While Marianne’s roots are in Joliet, her family was part of the Eastern European
emigration that helped to build Joliet’s diverse community.
Marianne Wolf was born and raised in Joliet. Marianne attended high school at Saint Francis Academy in Joliet, and is a graduate of
Illinois Wesleyan University (Bloomington) with a Bachelor of Fine Arts degree. She also studied European Literature in Paris and Brussels,
and Business Management in London and Lucerne. Marianne is an MFA candidate in the Fiction Writing Program of Columbia College
Chicago. While Marianne’s roots are in Joliet, her family was part of the Eastern European emigration that helped to build
Joliet’s
diverse community.

What is significant to me is the fact that both of my great grandfathers were Croatian immigrants who brought their sons with
them to Joliet. At the age of 16, my paternal grandfather decided not to return with his father to their native village Plešce, Croatia
though the rest of his brothers and sisters remained in Croatia. My maternal great grandfather was from the village of Mrkopali. I
remember both my grandfathers as hard working, determined men who never complained. My parents and grandparents taught
me life’s values: the importance of family, the neighborhood parish and its community, education, and my work ethic.” Following
family traditions, Marianne is an active member of the Joliet Croatian Cultural Club, Croatian Fraternal Union of America (Lodge
18), the Slovenian Women’s Union of America (Branch 20), and a 50-year member of Kranjsko Slovenska Katoliska Jednota (Lodge
20). Her grandfather proudly enrolled her in the latter when she was only a toddler!

Booklist Magazine calledThe Voile Dress  heartrending, and this poignant work of fiction was selected as a 2004 winner of the Illinois
Woman’s Press Association’s Mate E. Palmer Communications Contest. Marianne’s stories have also appeared in
Zajednicar, the national
newspaper of the Croatian Fraternal Union of America and KSKJ Voice, a publication of the American Slovenian Catholic Union.  
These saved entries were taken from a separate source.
/-! ## withPlanner -/

@[simp] theorem State.withPlanner_pending (s : State) (x : Planner) : (s.withPlanner x).pending = s.pending := rfl
@[simp] theorem State.withPlanner_startup (s : State) (x : Planner) : (s.withPlanner x).startup = s.startup := rfl
@[simp] theorem State.withPlanner_settings (s : State) (x : Planner) : (s.withPlanner x).settings = s.settings := rfl
@[simp] theorem State.withPlanner_time (s : State) (x : Planner) : (s.withPlanner x).time = s.time := rfl
@[simp] theorem State.withPlanner_inbox (s : State) (x : Planner) : (s.withPlanner x).inbox = s.inbox := rfl
@[simp] theorem State.withPlanner_book (s : State) (x : Planner) : (s.withPlanner x).book = s.book := rfl
@[simp] theorem State.withPlanner_line (s : State) (x : Planner) : (s.withPlanner x).line = s.line := rfl
@[simp] theorem State.withPlanner_neigh (s : State) (x : Planner) : (s.withPlanner x).neigh = s.neigh := rfl
@[simp] theorem State.withPlanner_planner (s : State) (x : Planner) : (s.withPlanner x).planner = x := rfl
@[simp] theorem State.withPlanner_gate (s : State) (x : Planner) : (s.withPlanner x).gate = s.gate := rfl
@[simp] theorem State.withPlanner_meters (s : State) (x : Planner) : (s.withPlanner x).meters = s.meters := rfl
@[simp] theorem State.withPlanner_close (s : State) (x : Planner) : (s.withPlanner x).close = s.close := rfl
@[simp] theorem State.withPlanner_billing (s : State) (x : Planner) : (s.withPlanner x).billing = s.billing := rfl
@[simp] theorem State.withPlanner_link (s : State) (x : Planner) : (s.withPlanner x).link = s.link := rfl
@[simp] theorem State.withPlanner_alerts (s : State) (x : Planner) : (s.withPlanner x).alerts = s.alerts := rfl

/-! ## withGate -/

@[simp] theorem State.withGate_pending (s : State) (x : Gate) : (s.withGate x).pending = s.pending := rfl
@[simp] theorem State.withGate_startup (s : State) (x : Gate) : (s.withGate x).startup = s.startup := rfl
@[simp] theorem State.withGate_settings (s : State) (x : Gate) : (s.withGate x).settings = s.settings := rfl
@[simp] theorem State.withGate_time (s : State) (x : Gate) : (s.withGate x).time = s.time := rfl
@[simp] theorem State.withGate_inbox (s : State) (x : Gate) : (s.withGate x).inbox = s.inbox := rfl
@[simp] theorem State.withGate_book (s : State) (x : Gate) : (s.withGate x).book = s.book := rfl
@[simp] theorem State.withGate_line (s : State) (x : Gate) : (s.withGate x).line = s.line := rfl
@[simp] theorem State.withGate_neigh (s : State) (x : Gate) : (s.withGate x).neigh = s.neigh := rfl
@[simp] theorem State.withGate_planner (s : State) (x : Gate) : (s.withGate x).planner = s.planner := rfl
@[simp] theorem State.withGate_gate (s : State) (x : Gate) : (s.withGate x).gate = x := rfl
@[simp] theorem State.withGate_meters (s : State) (x : Gate) : (s.withGate x).meters = s.meters := rfl
@[simp] theorem State.withGate_close (s : State) (x : Gate) : (s.withGate x).close = s.close := rfl
@[simp] theorem State.withGate_billing (s : State) (x : Gate) : (s.withGate x).billing = s.billing := rfl
@[simp] theorem State.withGate_link (s : State) (x : Gate) : (s.withGate x).link = s.link := rfl
@[simp] theorem State.withGate_alerts (s : State) (x : Gate) : (s.withGate x).alerts = s.alerts := rfl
Serving the community is important to Marianne. She served as Director of Volunteers for Chicago’s Department of Cultural Affairs (1996-
2008) designing the overall volunteer program for the department. She also developed the volunteer program for the first American
venue of the 4th International Congress of Educating Cities. She says, “By involving citizens from a variety of
neighborhoods and communities that are Chicago into the Department’s programs and activities — extraordinary things happen….”
Marianne represented Chicago as an Ambassador during the 1994 World Cup.
She currently serves as the President of the Illinois Woman's Press Association, on the executive board of the National Federation of
Press Women and the Illinois Wesleyan University Chicago Alumni Board.